GASTROENTEROLOGY 1998;114:869-870
Hepatitis C "Lookback" Effort Misguided, Critics Charge
As many as 250,000 Americans who received blood transfusions as long ago as 1987 will be notified that they may have been infected with Hepatitis C (HCV).
Under the "targeted HCV lookback" program approved by Secretary of Health and Human Services Donna Shalala, individuals who received blood that subsequently tested positive for Hepatitis C, using an effective test that was developed in 1992, will be contacted and urged to get tested for the virus.
The lookback program will involve thousands of hospital workers at a cost that could exceed $200 million, according to Frederic Shaw, editor of Hepatitis Control Report, a quarterly publication devoted to news on the control of viral hepatitis.
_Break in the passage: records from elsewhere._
-- ==== Sys2Proof/Machine/VseFn.lean ====
section
/-! DEFINITION. What each vector opcode computes from its sources (R73 to R86, R133, R136 to R142, R147). -/
namespace Sys2Proof.Machine

/-- A comparison as a BIT element (R77, R78). -/
def cmpRes (e : VEnv) (code a b : Nat) : Res := let r := numCmp e.ta code a b; (b2n r.1, r.2)

/-- VSEL: every element written, by the mask from A or from B (R75, R77). -/
def selOut (e : VEnv) (v : VIn) : VOut :=
  .elems ((List.range e.len).map fun i => (i, plainRes (if v.on i then elt v.a i else elt v.b i)))

/-- A part of VCMAC: C's part added to the product's. A NaN is taken in the order A, B, C: the product's when `ab` says that A or B holds
one, else C's (R83, R125). -/
def cmacPart (t : Ty) (rm : Rm) (ab : Bool) (p c : Nat) : Res :=
  if !ab && (decTy t c).isNan then (quiet t c, flagIf (decTy t c == .nan true) fNV) else numAdd t rm false false p c

/-- VCMAC: the product, then C added to each part with a second rounding (R83). -/
def cmacRes (e : VEnv) (a b c : Nat) : Res :=
  let t := e.ta
  let p := cMul t e.rm a b
  let ab := [cRe t a, cIm t a, cRe t b, cIm t b].any fun x => (decTy t x).isNan
  (cRes t (cmacPart t e.rm ab (cRe t p.1) (cRe t c)) (cmacPart t e.rm ab (cIm t p.1) (cIm t c))).raise p.2

/-- VCABS2: fma(Re A, Re A, Im A × Im A) (R83). -/
def cabs2Res (e : VEnv) (a : Nat) : Res :=
  let p := numMul e.ta e.rm false (cIm e.ta a) (cIm e.ta a)
  (numFma e.ta e.ta e.rm false false false (cRe e.ta a) (cRe e.ta a) p.1).raise p.2

/-- VNOP: nothing (R77). -/
def fnVnop : VEnv → VIn → VOut := fun _ _ => .elems []

/-- VADD: A + B (R77). -/
def fnVadd : VEnv → VIn → VOut := perElem (fun e a b _ => numAdd e.ta e.rm false false a b)

/-- VSUB: A − B (R77). -/
def fnVsub : VEnv → VIn → VOut := perElem (fun e a b _ => numAdd e.ta e.rm false true a b)

/-- VMUL: A × B (R77). -/
def fnVmul : VEnv → VIn → VOut := perElem (fun e a b _ => numMul e.ta e.rm false a b)

/-- VFMA: A × B + C (R77). -/
def fnVfma : VEnv → VIn → VOut := perElem (fun e a b c => numFma e.ta e.ta e.rm false false false a b c)

/-- VFMS: A × B − C (R77). -/
def fnVfms : VEnv → VIn → VOut := perElem (fun e a b c => numFma e.ta e.ta e.rm false false true a b c)

/-- VFNMA: −(A × B) + C (R77). -/
def fnVfnma : VEnv → VIn → VOut := perElem (fun e a b c => numFma e.ta e.ta e.rm false true false a b c)

/-- VFNMS: −(A × B) − C (R77). -/
def fnVfnms : VEnv → VIn → VOut := perElem (fun e a b c => numFma e.ta e.ta e.rm false true true a b c)

/-- VMIN: the smaller (R77). -/
def fnVmin : VEnv → VIn → VOut := perElem (fun e a b _ => numMinMax e.ta false (byNumber e) a b)

/-- VMAX: the larger (R77). -/
def fnVmax : VEnv → VIn → VOut := perElem (fun e a b _ => numMinMax e.ta true (byNumber e) a b)

/-- VABS: |A| (R77). -/
def fnVabs : VEnv → VIn → VOut := perElem (fun e a _ _ => numAbs e.ta e.rm false a)

/-- VNEG: −A (R77). -/
def fnVneg : VEnv → VIn → VOut := perElem (fun e a _ _ => numNeg e.ta e.rm false a)

/-- VABSD: |A − B| (R77). -/
def fnVabsd : VEnv → VIn → VOut := perElem (fun e a b _ => numAbsD e.ta e.rm a b)

/-- VCPY: A (R77). -/
def fnVcpy : VEnv → VIn → VOut := perElem (fun _ a _ _ => plainRes a)

/-- VCPSGN: |A| with the sign of B (R77). -/
def fnVcpsgn : VEnv → VIn → VOut := perElem (fun e a b _ => plainRes (withSign e.ta a (b.testBit (tyBits e.ta - 1))))

/-- VCLAMP: min(max(A, B), C) (R77). -/
def fnVclamp : VEnv → VIn → VOut := perElem (fun e a b c => clampRes e a b c)

/-- VAND: A AND B (R77). -/
def fnVand : VEnv → VIn → VOut := perElem (fun _ a b _ => plainRes (Nat.land a b))

/-- VOR: A OR B (R77). -/
def fnVor : VEnv → VIn → VOut := perElem (fun _ a b _ => plainRes (Nat.lor a b))

/-- VXOR: A XOR B (R77). -/
def fnVxor : VEnv → VIn → VOut := perElem (fun _ a b _ => plainRes (Nat.xor a b))

/-- VANDN: A AND NOT B (R77). -/
def fnVandn : VEnv → VIn → VOut := perElem (fun e a b _ => plainRes (Nat.land a (notN (tyBits e.ta) b)))

/-- VNOT: NOT A (R77). -/
def fnVnot : VEnv → VIn → VOut := perElem (fun e a _ _ => plainRes (notN (tyBits e.ta) a))

/-- VSHL: A shifted left by c (R77). -/
def fnVshl : VEnv → VIn → VOut := perElem (fun e a b _ => plainRes (shlN (tyBits e.ta) a (shiftCount e b)))

/-- VSHR: A shifted right by c, zeros entering (R77). -/
def fnVshr : VEnv → VIn → VOut := perElem (fun e a b _ => plainRes (shrN (tyBits e.ta) a (shiftCount e b)))

/-- VSRA: A shifted right by c, the sign entering (R77). -/
def fnVsra : VEnv → VIn → VOut := perElem (fun e a b _ => plainRes (sraN e.ta a (shiftCount e b)))

/-- VROL: A rotated left by c (R77). -/
def fnVrol : VEnv → VIn → VOut := perElem (fun e a b _ => plainRes (rolN (tyBits e.ta) a (shiftCount e b)))

/-- VROR: A rotated right by c (R77). -/
def fnVror : VEnv → VIn → VOut := perElem (fun e a b _ => plainRes (rorN (tyBits e.ta) a (shiftCount e b)))

/-- VCLZ: leading zero bits of A (R77). -/
def fnVclz : VEnv → VIn → VOut := perElem (fun e a _ _ => plainRes (clzN (tyBits e.ta) a))

/-- VPOPC: one bits of A (R77). -/
def fnVpopc : VEnv → VIn → VOut := perElem (fun e a _ _ => plainRes (popCount (tyBits e.ta) a))

/-- VAVG: ⌊(A + B + 1) / 2⌋ (R77). -/
def fnVavg : VEnv → VIn → VOut := perElem (fun e a b _ => plainRes (avgN e.ta a b))

/-- VMULH: the upper half of A × B (R77). -/
def fnVmulh : VEnv → VIn → VOut := perElem (fun e a b _ => plainRes (mulhN e.ta a b))

/-- VBSWAP: the bytes of A in reverse order (R77). -/
def fnVbswap : VEnv → VIn → VOut := perElem (fun e a _ _ => plainRes (bswapN (tyBits e.ta) a))

/-- VBREV: the bits of A in reverse order (R77). -/
def fnVbrev : VEnv → VIn → VOut := perElem (fun e a _ _ => plainRes (brevN (tyBits e.ta) a))

/-- VCMPEQ (R77). -/
def fnVcmpeq : VEnv → VIn → VOut := perElem (fun e a b _ => cmpRes e 0 a b)

/-- VCMPNE (R77). -/
def fnVcmpne : VEnv → VIn → VOut := perElem (fun e a b _ => cmpRes e 1 a b)

/-- VCMPLT (R77). -/
def fnVcmplt : VEnv → VIn → VOut := perElem (fun e a b _ => cmpRes e 2 a b)

/-- VCMPLE (R77). -/
def fnVcmple : VEnv → VIn → VOut := perElem (fun e a b _ => cmpRes e 3 a b)

/-- VCMPGT (R77). -/
def fnVcmpgt : VEnv → VIn → VOut := perElem (fun e a b _ => cmpRes e 4 a b)

/-- VCMPGE (R77). -/
def fnVcmpge : VEnv → VIn → VOut := perElem (fun e a b _ => cmpRes e 5 a b)

/-- VCMPUN (R77). -/
def fnVcmpun : VEnv → VIn → VOut := perElem (fun e a b _ => cmpRes e 6 a b)

/-- VCMPOR (R77). -/
def fnVcmpor : VEnv → VIn → VOut := perElem (fun e a b _ => cmpRes e 7 a b)

/-- VSEL: M ? A : B (R77). -/
def fnVsel : VEnv → VIn → VOut := selOut

/-- VCOMP: the selected elements packed (R77). -/
def fnVcomp : VEnv → VIn → VOut := compOut

/-- VEXPD: elements placed where M = 1 (R77). -/
def fnVexpd : VEnv → VIn → VOut := expdOut

/-- VMCNT: the number of ones (R77). -/
def fnVmcnt : VEnv → VIn → VOut := mcntOut

/-- VMFIRST: the index of the first 1 (R77). -/
def fnVmfirst : VEnv → VIn → VOut := mfirstOut

/-- VIOTA: D = i (R77). -/
def fnViota : VEnv → VIn → VOut := iotaOut

/-- VCLASS: the class bit of A (R77). -/
def fnVclass : VEnv → VIn → VOut := perElem (fun e a _ _ => plainRes (fltClass e.ta a))

/-- VZCROSS: 1 where the sign changes (R77). -/
def fnVzcross : VEnv → VIn → VOut := withPrev fun e x y => bitRes (crosses e.ta x y)

/-- VCVT: A in the type of D (R77). -/
def fnVcvt : VEnv → VIn → VOut := perElem (fun e a _ _ => cvt e.ta e.td e.rm a)

/-- VCVTX: A × 2^s in the type of D (R77). -/
def fnVcvtx : VEnv → VIn → VOut := perElem (fun e a _ _ => cvtScaled e.ta e.td e.rm (immSigned e) a)

/-- VRINT: A rounded to an integral value (R77). -/
def fnVrint : VEnv → VIn → VOut := perElem (fun e a _ _ => numRint e.ta e.rm a)

/-- VSCALE: A × 2^B (R77). -/
def fnVscale : VEnv → VIn → VOut := perElem (fun e a b _ => numScale e.ta e.rm a (rawInt e.tb b))

/-- VLOGB: the unbiased exponent of A (R77). -/
def fnVlogb : VEnv → VIn → VOut := perElem (fun e a _ _ => numLogb e.ta a)

/-- VMSBF: ones before the first 1 (R77). -/
def fnVmsbf : VEnv → VIn → VOut := msOut false

/-- VMSIF: ones up to and including the first 1 (R77). -/
def fnVmsif : VEnv → VIn → VOut := msOut true

/-- VMULW: A × B at twice the width (R77). -/
def fnVmulw : VEnv → VIn → VOut := perElem (fun e a b _ => mulWide e.ta e.tb e.td e.rm a b)

/-- VMACW: C + A × B at twice the width (R77). -/
def fnVmacw : VEnv → VIn → VOut := perElem (fun e a b c => numFma e.ta e.td e.rm false false false a b c)

/-- VMULWSU: signed A × unsigned B at twice the width (R77). -/
def fnVmulwsu : VEnv → VIn → VOut := perElem (fun e a b _ => mulWide e.ta e.tb e.td e.rm a b)

/-- VSQRW: A × A at twice the width (R77). -/
def fnVsqrw : VEnv → VIn → VOut := perElem (fun e a _ _ => mulWide e.ta e.ta e.td e.rm a a)

/-- VDOTW: sums of A × B (R77). -/
def fnVdotw : VEnv → VIn → VOut := dotOut false false false

/-- VDOTWA: C + sums of A × B (R77). -/
def fnVdotwa : VEnv → VIn → VOut := dotOut false true false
"Shalala's move marks a turning point in federal blood policy and culminates 9 years of debate about HCV lookback in the public health and blood banking communities," Shaw says.
Although Shalala agreed with the congressional Subcommittee on Human Resources and Health and Human Services advisory panel that persons exposed to HCV through blood transfusions have a right to know of the exposure, Shaw points out that many critics of the initiative believe it is a misguided effort.
"Even before 1992, 95% of Hepatitis C was totally unrelated to transfusions," says one such critic, Paul Holland of the Sacramento Blood Center. "We should be focusing on a public health campaign aimed at the vast majority of cases that are not transmitted by transfusions. Instead, with an estimated 4 million people out there with the virus, we're spending an enormous amount of time and money trying to identify a handful of people who may have been infected, and who probably aren't going to spread it since they're not typically the ones sharing needles or having multiple sex partners."
Proponents of lookback argue that improvements in HCV therapy make notification of the transfusion recipients worthwhile. But Holland notes that the treatment is expensive. "Who's going to pay for it?" he asks. "There's no impetus to appropriate the millions of dollars it's going to take."